"My dear, I dare not sit out after sunset, so subject as I am to bronchitis."
"No, no, of course not—I forgot your bronchitis. This is the time for you to be out—and this air will soon make another man of you, dear. Isn't it a heavenly climate? Isn't it divine, this sun? Look here, Claud, we've got some capital horses—or we had; I'll ask Jim. What do you say to a ride—a long, lovely bush ride, like the old rides we used to have together?"
Words cannot describe the pang that went through her when he shook his head indifferently, and said he was too old for such violent exercise now.
"Stuff!" she cried angrily.—
"Besides, I haven't been on a horse for so long that I shouldn't know how to sit him," he teased her lazily. "You wouldn't like to see me tumble off at your hall door, before the servants, would you?"
"Oh, Claud! And to think how you used to ride!"

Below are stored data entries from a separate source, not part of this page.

-- ==== Sys2Proof/Machine/Bus.lean ====
section
/-!
DEFINITION. Transactions of the bus matrix (chapter 21): what a target answers, arbitration, locked sequences, master
resets, and the bus instructions of the supervisor cores.
-/

namespace Sys2Proof.Machine

/-! ### Memory ranges (R452, R467) -/

/-- A cell's two words in a checkpoint (Table 22.2). -/
def CellLoop.ckptWord0 (x : CellLoop) : Nat :=
  x.state.code + 2 ^ 3 * (x.failCount % 4) + 2 ^ 5 * (x.passRun % 64) + 2 ^ 11 * (x.estCount % 4096)
    + 2 ^ 23 * (x.goodRun % 8)
def CellLoop.ckptWord1 (x : CellLoop) : Nat := x.sinceEst % 65536 + 2 ^ 16 * (x.suspects % 65536)

/-- The state of a code (Table 8.2). -/
def loopStateOf (n : Nat) : LoopState :=
  match n with
  | 0 => .off
  | 1 => .acquire
  | 2 => .track
  | 3 => .model
  | 4 => .dark
  | 5 => .suspect
  | 6 => .stuck
  | _ => .hold

/-- Key of word `i` of a lane's 1 564 checkpointed words: PRIV, then XCH words 6 to 12 of each cell index. -/
def ckptKey (lane i : Nat) : Nat :=
  if i < 1088 then dmKey lane (0x0880 + i) else dmKey lane (0x0440 + 16 * ((i - 1088) / 7) + 6 + (i - 1088) % 7)

/-- The word at an offset of a checkpoint buffer. -/
def Checkpoint.word (c : Checkpoint) (o : Nat) : Nat :=
  if o < 0x40 then
    match o with
    | 0x0 => c.seq
    | 0x4 => c.period
    | 0x8 => c.unit + 2 ^ 16 * c.claim
    | 0xC => c.gen
    | _ => 0
  else if o < 0x62040 then
    let i := (o - 0x40) % 0x1880 / 4
    if i < 1564 then (tget 0 c.dm (ckptKey ((o - 0x40) / 0x1880) i)).toNat else 0
  else if o < 0x6A840 then
    let x := tget {} c.cells ((o - 0x62040) / 8)
    if o % 8 = 0 then x.ckptWord0 else x.ckptWord1
  else if o = 0x6A840 then c.compl
  else 0

/-- A cell's word in a checkpoint is written. -/
def CellLoop.putCkpt (x : CellLoop) (first : Bool) (v : Nat) : CellLoop :=
  if first then
    { x with state := loopStateOf (v % 8), failCount := bitsOf v 4 3, passRun := bitsOf v 10 5, estCount := bitsOf v 22 11, goodRun := bitsOf v 25 23 }
  else { x with sinceEst := v % 65536, suspects := v / 65536 }

/-- A word of a checkpoint buffer is written; the reserved ones are not kept. -/
def Checkpoint.putWord (c : Checkpoint) (o v : Nat) : Checkpoint :=
  if o < 0x40 then
    match o with
    | 0x0 => { c with seq := v }
    | 0x4 => { c with period := v }
    | 0x8 => { c with unit := v % 256, claim := v / 65536 }
    | 0xC => { c with gen := v }
    | _ => c
  else if o < 0x62040 then
    let i := (o - 0x40) % 0x1880 / 4
    if i < 1564 then { c with dm := tset 0 c.dm (ckptKey ((o - 0x40) / 0x1880) i) (BitVec.ofNat 32 v) } else c
  else if o < 0x6A840 then
    let k := (o - 0x62040) / 8
    { c with cells := tput c.cells k ((tget {} c.cells k).putCkpt (o % 8 == 0) v) }
  else if o = 0x6A840 then { c with compl := v }
  else c

/-- Checkpoint memory: two buffers of 512 KiB, nothing behind them. -/
def State.ckptRead (s : State) (a : Nat) : Nat :=
  let o := a - 0x5000000
  if o < 0x80000 then s.red.ckpt0.word o else if o < 0x100000 then s.red.ckpt1.word (o - 0x80000) else 0

def State.ckptWrite (s : State) (a v : Nat) : State :=
  let o := a - 0x5000000
  if o < 0x80000 then { s with red := { s.red with ckpt0 := s.red.ckpt0.putWord o v } }
  else if o < 0x100000 then { s with red := { s.red with ckpt1 := s.red.ckpt1.putWord (o - 0x80000) v } }
  else s

/-- The word at an offset of the flash (Table 23.3): the images of the two Canvas slots, of which the spec gives the bytes;
the words of other regions are free. -/
def State.flashWord (s : State) (o : Nat) : Nat × State :=
  let slot (b : Bytes) (n : Nat) : Nat × State :=
    if n + 4 ≤ b.length then (leAt b n 4, s) else (s.draw.1.toNat, s.draw.2)
  if 0x1000000 ≤ o ∧ o < 0x3000000 then slot s.canvas.slotA.image (o - 0x1000000)
  else if 0x3000000 ≤ o ∧ o < 0x5000000 then slot s.canvas.slotB.image (o - 0x3000000)
  else (s.draw.1.toNat, s.draw.2)

/-- A read of a word of a memory range. -/
def State.memWordRead (s : State) (a : Nat) : Nat × State :=
  if 0x20000000 ≤ a then s.flashWord (a - 0x20000000)
  else if 0x6000000 ≤ a then (s.draw.1.toNat, s.draw.2)
  else if 0x5000000 ≤ a then (s.ckptRead a, s)
  else match Config.loopMemKey ((a - 0x4000000) / 4) with
  | some k => ((tget 0 s.eng.dm k).toNat, s)
  | none => (s.draw.1.toNat, s.draw.2)

/-- A write of a word of a memory range. The flash takes its writes as units (R493) and the live table as the table
maintenance engine's commands: neither changes here. -/
def State.memWordWrite (s : State) (a v : Nat) : State :=
  if 0x6000000 ≤ a then s
  else if 0x5000000 ≤ a then s.ckptWrite a v
  else match Config.loopMemKey ((a - 0x4000000) / 4) with
  | some k => { s with eng := { s.eng with dm := tset 0 s.eng.dm k (BitVec.ofNat 32 v) } }
  | none => s

/-! ### Beats -/

/-- One word of a beat is read: `be` are its strobes. -/
def State.busWordRead (s : State) (a be : Nat) : Nat × State :=
  if be = 0 then (0, s)
  else if registerRange a then
    let t := s.readReg a none
    (t.readData.toNat, t)
  else if a < 0x4000000 then
    let t := s.readWindow a be
    (t.readData.toNat, t)
  else
    let (v, t) := s.memWordRead a
    (v &&& beMask be, t)

/-- One word of a beat is written. -/
def State.busWordWrite (s : State) (a be v : Nat) : State :=
  if be = 0 then s
  else if registerRange a then s.writeReg a v
  else if a < 0x4000000 then s.writeWindow a be v
  else
    let (old, t) := if be = 15 then (0, s) else s.memWordRead a
    t.memWordWrite a (clearBits old (beMask be) ||| (v &&& beMask be))

/-- The four words of a beat at `a`, from word `i` on. -/
def State.beatRead (a strobes : Nat) : Nat → Nat → State → Nat × State
  | 0, _, s => (0, s)
  | n + 1, i, s =>
    let (v, s1) := s.busWordRead (a + 4 * i) (strobes / 16 ^ i % 16)
    let (r, s2) := beatRead a strobes n (i + 1) s1
    (v * 2 ^ (32 * i) + r, s2)

def State.beatWrite (a strobes data : Nat) (s : State) : State :=
  s.each (List.range 4) fun s i => s.busWordWrite (a + 4 * i) (strobes / 16 ^ i % 16) (data / 2 ^ (32 * i) % 2 ^ 32)

/-- The beats of a read burst in ascending address. -/
def State.burstRead : List (BitVec 16 × BitVec 128) → Nat → State → List (BitVec 128) × State
  | [], _, s => ([], s)
  | b :: rest, a, s =>
    let (v, s1) := State.beatRead a b.1.toNat 4 0 s
    let (l, s2) := burstRead rest (a + 16) s1
    (BitVec.ofNat 128 v :: l, s2)

/-- The beats of a write burst in ascending address. -/
def State.burstWrite : List (BitVec 16 × BitVec 128) → Nat → State → State
  | [], _, s => s
  | b :: rest, a, s => burstWrite rest (a + 16) (State.beatWrite a b.1.toNat b.2.toNat s)

/-! ### One transaction (R454, R457) -/

/-- The strobes of a register access: exactly one aligned word. -/
def oneWord (strobes : Nat) : Bool := strobes == 0x000F || strobes == 0x00F0 || strobes == 0x0F00 || strobes == 0xF000

/-- A burst keeps R454: 1 to 16 beats within 256 bytes and one range; one word of a register range. -/
def burstOk (a : Nat) (beats : List (BitVec 16 × BitVec 128)) : Bool :=
  let b := a / 16 * 16
  let n := beats.length
  match busRange a with
  | some r => decide (1 ≤ n ∧ n ≤ 16 ∧ b % 256 + 16 * n ≤ 256 ∧ b + 16 * n ≤ r.2.1 + 1)
      && (!registerRange a || (n == 1 && beats.all (fun x => oneWord x.1.toNat)))
  | none => false

/-- The response of Table 21.4 that R452 to R458 give, before any lock. -/
def State.busCode (s : State) (m a : Nat) (beats : List (BitVec 16 × BitVec 128)) (fails : Bool) : Nat :=
  if accessCode m a ≠ 0 then accessCode m a
  else if busTarget a = some 1 ∧ 1 ≤ s.pwr.state then 5
  else if burstOk a beats = false then 2
  else if fails then 3
  else 0

/-- A transaction that its target serves, or the error it gets: code, data, state. -/
def State.busServe (s : State) (m a : Nat) (write : Bool) (beats : List (BitVec 16 × BitVec 128)) (fails : Bool) :
    Nat × List (BitVec 128) × State :=
  let code := s.busCode m a beats fails
  let s1 := match busTarget a with
    | some t => if code = 1 then s else s.granted t m
    | none => s
  if code ≠ 0 then (code, if write then [] else beats.map (fun _ => 0), s1.busError m (busTarget a) code a write)
  else if write then (0, [], State.burstWrite beats (a / 16 * 16) s1)
  else
    let (l, s2) := State.burstRead beats (a / 16 * 16) s1
    (0, l, s2)

/-- A request is answered. -/
def State.busAnswer (s : State) (r : BusReq) : State :=
  let (code, data, t) := s.busServe r.master.val r.addr r.write r.beats r.fails
  t.emit (.bus r.master.val r.id code data)

/-! ### Waiting and arbitration (R455, R456, R459, R463) -/

/-- A request waits for its target: one without a target or a path is answered at once. -/
def State.targetReady (s : State) (r : BusReq) : Bool :=
  match busTarget r.addr with
  | some t => accessCode r.master.val r.addr != 0 || s.targetFree t r.master.val 4
  | none => true

/-- A master issues: its reset has ended and DRAINED is set (R463). -/
def State.masterReady (s : State) (m : Nat) : Bool := !(s.bmMaster m).inReset && (s.bmMaster m).drained

/-- A request may go before the ones that wait ahead of it. -/
def State.mayGo (s : State) (ahead : List (BusReq × Nat)) (r : BusReq) : Bool :=
  let own := (ahead.map Prod.fst).filter (fun x => x.master == r.master)
  s.masterReady r.master.val && s.targetReady r && decide (own.length < 64)
    && own.all (fun x => x.id != r.id && busTarget x.addr != busTarget r.addr)
    && (r.write || r.master != 2 || own.all (fun x => !x.write))

/-- Priority of a master at a target, BM_PRIm. -/
def State.busPriority (s : State) (m t : Nat) : Nat :=
  if t < 8 then bitsOf (s.regWord (0x20040 + 8 * m)).toNat (4 * t + 2) (4 * t)
  else bitsOf (s.regWord (0x20044 + 8 * m)).toNat (4 * t - 30) (4 * t - 32)

/-- Order of arbitration as three numbers, the lowest first: raised requests by age, then priority, then round robin. -/
def State.arbKey (s : State) (e : BusReq × Nat) : Nat × Nat × Nat :=
  let t := (busTarget e.1.addr).getD 0
  if s.clk > e.2 + 2000 then (0, e.2, 0)
  else (1, 7 - s.busPriority e.1.master.val t, (e.1.master.val + 7 - (s.bmTarget t).owner) % 8)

But of course she knew this was a joke, and laughed it off.
"It's nothing but sheer indolence," said she, patting the hand on her arm—that shapely ivory hand, with its polished filbert nails—"and I see that my mission in life is to cure you of it. Come, we will make a start with a real country walk."
She began to drag him away from the bowered homestead, but he planted his feet, and took his hand from her arm.
"Not now, Debbie," he objected gently, but with that subtle note of mastership that had struck so sharply into Jim's sensitiveness; "it is mail-day, and the letters will be at the house by this time."